First, bureaucrats are no less prone to poor judgment than politicians. As evidence, consider Siegal Sadetzki, part of the Netanyahu-led triumvirate that ran Israel’s initial response to the coronavirus. It’s unsurprising that Gur never mentioned Sadetzki even as he lauded the triumvirate’s third member, former Health Ministry Director General Moshe Bar Siman-Tov; she and her fellow Health Ministry staffers are a major reason why Israel still lacks a functional test-and-trace system.

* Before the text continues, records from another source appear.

-- ==== Sys2Proof/Tests/Slice0.lean ====
section
/-! SUPPORT. Tests. Expected values are the spec's own: the words are written out from the patterns of spec/30_encoding.md and
spec/opcode_table.json, the results from spec/95_test_vectors.md (the vector is named in each comment). The witnesses show that
the hypotheses of the statements can be met. -/

namespace Sys2Proof.Tests

open Sys2Proof.Machine

/-- One handle at the default address, the given bus outcomes and the given inputs. -/
def session (replies : List BusReply) (inputs : List Input) : State :=
  { State.reset with handles := [some .a39], busReplies := replies, inputs := inputs }

/-- The results after an outcome. -/
def resultsOf (o : Host.Outcome State Fault Refusal) : List Result :=
  match o with
  | .next t => t.results
  | .fault _ => []
  | .refused _ => []

/-- The bus transactions after an outcome. -/
def traceOf (o : Host.Outcome State Fault Refusal) : List BusCall :=
  match o with
  | .next t => t.busTrace
  | .fault _ => []
  | .refused _ => []

/-- The handles after an outcome. -/
def handlesOf (o : Host.Outcome State Fault Refusal) : List (Option BusAddr) :=
  match o with
  | .next t => t.handles
  | .fault _ => []
  | .refused _ => []

/-- The reason of a refusal. -/
def refusalOf (o : Host.Outcome State Fault Refusal) : Option Refusal :=
  match o with
  | .next _ => none
  | .fault _ => none
  | .refused r => some r

/-! ## Ill-formed inputs are refused by the checks (X1 to X5, X8) -/

theorem test_wellFormed_addrOf_refuses_13 : (Ports.addrOf 13).wellFormed = false := by decide
theorem test_wellFormed_addrOf_admits_12 : (Ports.addrOf 12).wellFormed = true := by decide
theorem test_wellFormed_buildCmd_refuses_15 : (Ports.buildCmd 15 true true true).wellFormed = false := by decide
theorem test_wellFormed_buildCmd_admits_12 : (Ports.buildCmd 12 false false false).wellFormed = true := by decide
theorem test_wellFormed_encTiming_refuses_3 : (Ports.encTiming 3 0).wellFormed = false := by decide
theorem test_wellFormed_encTiming_admits_2 : (Ports.encTiming 2 1).wellFormed = true := by decide
theorem test_wellFormed_construct_refuses_38 : (EnvOp.construct (some 0x38)).wellFormed = false := by decide
theorem test_wellFormed_construct_admits_49 : (EnvOp.construct (some 0x49)).wellFormed = true := by decide

/-! ## Every constructor's decoding, from a word written out bit by bit -/

theorem test_decode_cmdControl : decode .cmdByte [0b10100000#8] = .ok (.cmdControl ⟨false, true, false⟩) := rfl
theorem test_decode_cmdTiming : decode .cmdByte [0b11000001#8] = .ok (.cmdTiming ⟨true, false, false⟩) := rfl
theorem test_decode_cmdThreshLowLow : decode .cmdByte [0b10010010#8] = .ok (.cmdThreshLowLow ⟨false, false, true⟩) := rfl
theorem test_decode_cmdThreshLowHigh : decode .cmdByte [0b11100011#8] = .ok (.cmdThreshLowHigh ⟨true, true, false⟩) := rfl
theorem test_decode_cmdThreshHighLow : decode .cmdByte [0b10110100#8] = .ok (.cmdThreshHighLow ⟨false, true, true⟩) := rfl
theorem test_decode_cmdThreshHighHigh : decode .cmdByte [0b11010101#8] = .ok (.cmdThreshHighHigh ⟨true, false, true⟩) := rfl
theorem test_decode_cmdInterrupt : decode .cmdByte [0b11000110#8] = .ok (.cmdInterrupt ⟨true, false, false⟩) := rfl
theorem test_decode_cmdCrc : decode .cmdByte [0b10011000#8] = .ok (.cmdCrc ⟨false, false, true⟩) := rfl
theorem test_decode_cmdId : decode .cmdByte [0b11001010#8] = .ok (.cmdId ⟨true, false, false⟩) := rfl
theorem test_decode_cmdData0Low : decode .cmdByte [0b10101100#8] = .ok (.cmdData0Low ⟨false, true, false⟩) := rfl
theorem test_decode_cmdData0High : decode .cmdByte [0b10001101#8] = .ok (.cmdData0High ⟨false, false, false⟩) := rfl
theorem test_decode_cmdData1Low : decode .cmdByte [0b10101110#8] = .ok (.cmdData1Low ⟨false, true, false⟩) := rfl
theorem test_decode_cmdData1High : decode .cmdByte [0b11111111#8] = .ok (.cmdData1High ⟨true, true, true⟩) := rfl
theorem test_decode_cmdReserved7 : decode .cmdByte [0b10100111#8] = .ok (.cmdReserved7 ⟨false, true, false⟩) := rfl
theorem test_decode_cmdReserved9 : decode .cmdByte [0b10001001#8] = .ok (.cmdReserved9 ⟨false, false, false⟩) := rfl
theorem test_decode_cmdReservedB : decode .cmdByte [0b11111011#8] = .ok (.cmdReservedB ⟨true, true, true⟩) := rfl
theorem test_decode_notCmd : decode .cmdByte [0b00101100#8] = .ok (.notCmd 0b0101100#7) := rfl
theorem test_decode_addrOf : decode .addrOf [0b00001010#8] = .ok (.addrOf .id) := rfl
theorem test_decode_buildCmd : decode .buildCmd [0b11001010#8] = .ok (.buildCmd .id ⟨true, false, false⟩) := rfl
theorem test_decode_decodeWord : decode .decodeWord [0x05, 0x01] = .ok (.decodeWord 0x05 0x01) := rfl
theorem test_decode_encodeWord : decode .encodeWord [0xEF, 0xBE] = .ok (.encodeWord 0xBEEF) := rfl
theorem test_decode_encTiming : decode .encTiming [0b00010001#8] = .ok (.encTiming .ms101 .high) := rfl

/-! Words that are of no row in their format (R45, R46, R48, R55; X4, X5). -/

theorem test_reject_addrOf_reserved : decode .addrOf [0x09] = .error .reservedAddress := rfl
theorem test_reject_addrOf_wide : decode .addrOf [0x1C] = .error .addressTooWide := rfl
theorem test_reject_buildCmd_no_valid : decode .buildCmd [0x2C] = .error .commandValidClear := rfl
theorem test_reject_buildCmd_reserved : decode .buildCmd [0xFB] = .error .reservedAddress := rfl
theorem test_reject_encTiming_03 : decode .encTiming [0x03] = .error .timingByteNotProduced := rfl
theorem test_reject_encTiming_bit3 : decode .encTiming [0x08] = .error .timingByteNotProduced := rfl
theorem test_reject_length : decode .decodeWord [0x34] = .error .wrongLength := rfl

/-! Ports (the `ports` columns of spec/95_test_vectors.md section 3). -/

theorem test_ports_S2a : decodePorts (.buildCmd 9 true false false) = .ok (.buildCmd .data0Low ⟨false, true, false⟩) := rfl
theorem test_ports_B9 : decodePorts (.buildCmd 6 false true false) = .ok (.buildCmd .interrupt ⟨true, false, false⟩) := rfl
theorem test_ports_T6 : decodePorts (.encTiming 0b10 1) = .ok (.encTiming .ms402 .high) := rfl
theorem test_ports_X1 : decodePorts (.addrOf 13) = .error .regSelNamesNoRegister := rfl
theorem test_ports_X4 : decodePorts (.encTiming 0b11 0) = .error .integNamesNoSetting := rfl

Sadetzki, an epidemiologist, was the ministry’s director of public-health services and the only member of the triumvirate with professional expertise in epidemics (Bar Siman-Tov is an economist). As such, her input was crucial. Yet she adamantly opposed expanding virus testing, even publicly asserting that “Too much testing will increase complacence.” She opposed letting organizations outside the public-health system do lab work for coronavirus tests, even though the system was overwhelmed. She opposed sewage monitoring to track the spread of the virus. And on, and on.

Moreover, even after acknowledging that test-and-trace was necessary, ministry bureaucrats insisted for months that their ministry do the tracing despite its glaringly inadequate manpower. Only in August was the job finally given to the army, which does have the requisite personnel. And the system still isn’t fully operational.